Sometimes asking a question can be a mistake.
Especially when your question leads to more questions and having to question things that you didn't want to question, and pretty soon you begin to regret ever opening the file and looking at the data and asking the question in the first place.
Sigh. Take a deep breath.
Yesterday through a twist of fate, I ended up taking a look at the DNA sequences produced by two different base calling programs from the same chromatogram file, from an ABI 3730 DNA sequencing instrument. I thought they would be the same, or at least similar.
One of the base-calling programs, phred, is well-established in the DNA sequencing community. Phred was used for base-calling much of the original human genome sequence. However, it's been about 6 years since phred was last updated and it hasn't been evaluated thoroughly with newer sequencing instruments and chemistries.
In recent years, ABI developed a new base calling program, called "KB" that they sell with their DNA sequencing instruments.
I really don't know which program is better or which program people prefer, I only know that the ABI program probably gets updated for new instruments and that it's been a long time since phred has been changed.
So, it came as a complete surprise to me to find that the quality data (and the DNA sequences) produced by the two programs, from the same chromatogram, could be so different.
A call for help
Luckily, there are many intelligent and thoughtful people who read this blog and also, many intellignent people who belong to the ABRF (Association of Biomedical Resource Facilities - i.e. core labs). So I called on my both readers and the ABRF listserve members for help. I got it. The commenters gave me some great advice and I took it.
A little background
I'm not going to describe everything about base-calling programs here. If you want to read more about quality values and what they mean, you can find a general description here. The point that I want to stress right now, is where the base calling programs work.
The KB base calling program works inside the DNA sequencing instrument to identify peaks and assign quality values. This is kind of a pain (I think) because you can't take chromatograms from other instruments and process them with KB to measure quality.
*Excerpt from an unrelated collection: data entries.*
-- ==== Sys2Proof/Machine/FrameOps.lean ====
section
/-! DEFINITION. The shape of a transmitted field in time: the ramp of R149, the frames that the framer codes, and the factor by which
they multiply the amplitude (R148, R300, R302, R341, R345). The bit orders, starts and ends of frame that the standards named in R298 give
are PRESUMED (log entry 60). -/

namespace Sys2Proof.Machine
open Sys2Proof

/-! Ramps (R149) -/

/-- BCLK cycles of a ramp of RAMP + 1 carrier cycles (R149, R175). -/
def rampCycles (ramp : Nat) : Nat := 16 * (ramp + 1)

/-- Share of the full amplitude, in 1/256, `t` BCLK cycles after the start of a raised-cosine on ramp of `len` cycles; it changes with the
carrier cycle. The rounding is a DESIGN CHOICE (log entry 60). -/
def rampUp (t len : Nat) : Nat :=
  let n := len / 16
  let i := t / 16
  if n ≤ i then 256 else ((unit - (sinCos ((1800 * i / n : Nat) : Int)).2) * 128 / unit).toNat

/-- The same for an off ramp. -/
def rampDn (t len : Nat) : Nat := 256 - rampUp t len

/-- The first carrier-cycle boundary at least 0.25 µs after `t`; boundaries lie at multiples of 16 BCLK cycles of TSC (R146, R302; DESIGN
CHOICE, log entry 60). -/
def carrierAfter (t : Nat) : Nat := (100 * t + 5424 + 1599) / 1600 * 16

/-! Modulation (R148) -/

/-- Modulated and unmodulated intervals in turn, with their lengths in carrier cycles. -/
abbrev Wave := List (Bool × Nat)

/-- Length in carrier cycles. -/
def Wave.len (w : Wave) : Nat := (w.map (·.2)).sum

/-- Amplitude in 1/256 at the `i`-th carrier cycle: DEPTH in a modulated interval and 256 in another, each reached in EDGE cycles; the
shape of an edge, a straight line, is a DESIGN CHOICE (log entry 60). `prev` is the amplitude before the interval. -/
def Wave.factor (depth edge : Nat) : (prev : Nat) → Wave → Nat → Nat
  | _, [], _ => 256
  | prev, (m, n) :: rest, i =>
    let full := if m then depth else 256
    if n ≤ i then Wave.factor depth edge full rest (i - n)
    else if edge ≤ i then full
    else (prev * (edge - i) + full * i) / max 1 edge

/-- An unmodulated interval. -/
def high (n : Nat) : Wave := [(false, n)]

/-- A modulated interval. -/
def low (n : Nat) : Wave := [(true, n)]

/-! Bits of a frame -/

/-- The eight bits of a byte, least significant first. -/
def lsb (b : Byte) : List Bool := (List.range 8).map fun i => b.getLsbD i

/-- Exclusive or of the bits of a byte. -/
def parity (b : Byte) : Bool := (lsb b).foldl xor false

/-- CRC_A of the bytes of a frame, and CRC_B, which ISO/IEC 15693 and the Mirbit link share (R302, R345). -/
def crcA (l : List Byte) : Nat := l.foldl crcRefByte 0x6363

/-- CRC of R345. -/
def crc345 (l : List Byte) : Nat := (l.foldl crcRefByte 0xFFFF) ^^^ 0xFFFF

/-- CRC of JIS X 6319-4, high byte first. -/
def crcF (l : List Byte) : List Byte :=
  let c := l.foldl crcByte 0
  [byteOf (c / 256), byteOf c]

/-- The CRC of a technology as it follows a frame (R302). -/
def crcOf (tech : Nat) (l : List Byte) : List Byte :=
  match tech with
  | 1 => le 2 (crcA l)
  | 2 => le 2 (crc345 l)
  | 3 => crcF l
  | 4 => le 2 (crc345 l)
  | 5 => le 2 (crc345 l)
  | _ => []

/-- Bits of a byte sequence with `last` valid bits in its last byte, 0 for 8, each in the order that `f` gives (R302). -/
def frameBits (f : Byte → List Bool) (last : Nat) : List Byte → List Bool
  | [] => []
  | [b] => if last = 0 then f b else (f b).take last
  | b :: bs => f b ++ frameBits f last bs

/-! Codings (R300, R341) -/

/-- Carrier cycles of a bit at a rate code (R300, R337). -/
def etu (rate : Nat) : Nat := 128 >>> rate

/-- One symbol of modified Miller: a pause after half a bit, no pause, a pause at once. -/
def millerBit (e pause : Nat) (prev b : Bool) : Wave :=
  if b then high (e / 2) ++ low pause ++ high (e / 2 - pause) else if prev then high e else low pause ++ high (e - pause)

/-- Modified Miller after a bit `prev`. -/
def miller (e pause : Nat) : (prev : Bool) → List Bool → Wave
  | _, [] => []
  | prev, b :: bs => millerBit e pause prev b ++ miller e pause b bs

/-- A Type A frame: start, bits, a logic 0 and a bit without a pause. -/
def waveA (e pause : Nat) (bs : List Bool) : Wave := low pause ++ high (e - pause) ++ miller e pause false (bs ++ [false]) ++ high e

/-- NRZ-L: a logic 0 is modulated. -/
def nrz (e : Nat) (bs : List Bool) : Wave := bs.map fun b => (!b, e)

/-- A Type B character. -/
def charB (b : Byte) : List Bool := [false] ++ lsb b ++ [true]

/-- A frame of NRZ-L characters: start, characters, end. -/
def waveB (e : Nat) (l : List Byte) : Wave := low (10 * e) ++ high (2 * e) ++ nrz e (l.flatMap charB) ++ low (10 * e)

/-- Manchester: a logic 0 is modulated in its first half. -/
def manchester (e : Nat) (bs : List Bool) : Wave := bs.flatMap fun b => [(!b, e / 2), (b, e / 2)]

/-- A JIS X 6319-4 frame: 48 zeros, the sync bytes, and the bytes most significant bit first. -/
def waveF (e : Nat) (l : List Byte) : Wave :=
  manchester e (List.replicate 48 false ++ ([byteOf 0xB2, byteOf 0x4D] ++ l).flatMap fun b => (lsb b).reverse)

/-- Eight intervals of which those that `m` names are modulated, of 128 carrier cycles each. -/
def slots15 (n : Nat) (m : Nat → Bool) (pause : Nat) : Wave :=
  (List.range n).flatMap fun i => if m i then low pause ++ high (128 - pause) else high 128

/-- 1-of-4 pulse position coding of a byte, the low pair of bits first. -/
def pulses (pause : Nat) (b : Byte) : Wave :=
  (List.range 4).flatMap fun i => slots15 8 (fun k => decide (k = 2 * (b.toNat / 4 ^ i % 4) + 1)) pause

/-- An ISO/IEC 15693 frame: start, bytes, end. -/
def waveV (pause : Nat) (l : List Byte) : Wave :=
  slots15 8 (fun k => decide (k = 0) || decide (k = 5)) pause ++ l.flatMap (pulses pause) ++ slots15 4 (fun k => decide (k = 2)) pause

/-- A Mirbit downlink frame (R341). -/
def waveM (l : List Byte) : Wave :=
  low 384 ++ high 128 ++ ((l.flatMap lsb).flatMap fun b => [(b, 128), (!b, 128)]) ++ low 384 ++ high 128

/-- The frame that the framer codes (R302): `last` valid bits in the last byte, parity on Type A, the CRC of the technology. -/
def frameWave (tech rate pause : Nat) (par crc : Bool) (last : Nat) (l : List Byte) : Wave :=
  let body := if crc then l ++ crcOf tech l else l
  let last := if crc then 0 else last
  let whole := decide (last = 0)
  match tech with
  | 1 =>
    if 4 ≤ rate then waveB (etu rate) body
    else
      let full := if whole then body else body.dropLast
      let tail := if whole then [] else body.drop (body.length - 1)
      let one (b : Byte) : List Bool := if par then lsb b ++ [!parity b] else lsb b
      waveA (etu rate) pause (full.flatMap one ++ frameBits lsb last tail)
  | 2 => waveB (etu rate) body
  | 3 => waveF (etu rate) body
  | 4 => waveV pause body
  | 5 => waveM body
  | _ => []

/-- DEPTH, PAUSE and EDGE of a technology and rate; `full` asks for 100 % modulation of ISO/IEC 15693 (R300, R341). -/
def modOf (tech rate : Nat) (full : Bool) : Nat × Nat × Nat :=
  match tech with
  | 1 => if rate = 0 then (0, 32, 3) else if rate = 1 then (0, 16, 2) else if rate ≤ 3 then (0, 32 >>> rate, 1) else (209, 32, 1)
  | 2 => if rate ≤ 3 then (209, 32, 2) else (209, 32, 1)
  | 3 => (209, 32, 2)
  | 4 => (if full then 0 else 209, 128, 3)
  | 5 => (209, 32, 2)
  | _ => (0, 32, 3)

/-! Test frames (R80) -/

/-- One step of the PRBS-9 x^9 + x^5 + 1: the next bit is the exclusive or of the bits five and nine places back; the newest bit stands
lowest. -/
def prbsStep (s : Nat) : Nat := (2 * s) % 512 + b2n (xor (s.testBit 8) (s.testBit 4))

/-- `n` bits of the sequence, its oldest bit out first. -/
def prbsBits : Nat → Nat → List Bool
  | 0, _ => []
  | n + 1, s => s.testBit 8 :: prbsBits n (prbsStep s)

/-- The state of the sequence after `n` steps. -/
def prbsAfter : Nat → Nat → Nat
  | 0, s => s
  | n + 1, s => prbsAfter n (prbsStep s)

/-- Bytes of bits, least significant first. -/
def bytesOfBits : Nat → List Bool → List Byte
  | 0, _ => []
  | n + 1, bs => byteOf (((List.range 8).map fun i => b2n (bs.getD i false) * 2 ^ i).sum) :: bytesOfBits n (bs.drop 8)

/-- Frame `j` of a modulated test: 64 bytes of the sequence, which repeats after 511 bits (R80). -/
def testFrame (tech rate pause j : Nat) : Wave :=
  frameWave tech rate pause true true 0 (bytesOfBits 64 (prbsBits 512 (prbsAfter (512 * j % 511) 0x1FF)))

/-- Amplitude of a modulated test, in 1/256, at carrier cycle `i` from its start: frames with 1,024 unmodulated cycles between them
(R80, R148). -/
def testFactor (tech rate : Nat) (full : Bool) (i : Nat) : Nat :=
  let m := modOf tech rate full
  let one := (testFrame tech rate m.2.1 0).len + 1024
  let w := testFrame tech rate m.2.1 (i / one)
  Wave.factor m.1 m.2.2 256 w (i % one)

end Sys2Proof.Machine
end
Unfortunately, this kind of original chromatogram data can be hard to obtain. NCBI doesn't provide this kind of data in the trace archive and journals don't require that this kind of data be made available anywhere.
Phred, however, works with data after it's been stored in a chromatogram file by the sequencing instrument. This is nice, because you can base-call all your data with the same program and get comparable quality values. At least that's what I thought.
[The quality data and "traces" that you get from 454 flowgrams are a completely different thing and a subject for another day.]
What I learned by following advice and looking at my data:
First, as my commenter suggested, there are dye blobs at the beginning of the sequence. (Those are the very tall peaks at the beginning of the graph.)
2. Second, the overall signal strength might be a bit low - I had to increase the vertical height in FinchTV to see the peaks appear more clearly. The signal strengths were: A = 231, C = 194, G = 201, and T = 121.
Still both KB and phred were interpreting the same trace, although differently. If I compare the trace from KB and from phred, I can line up the peaks and see that the two plots are basically the same.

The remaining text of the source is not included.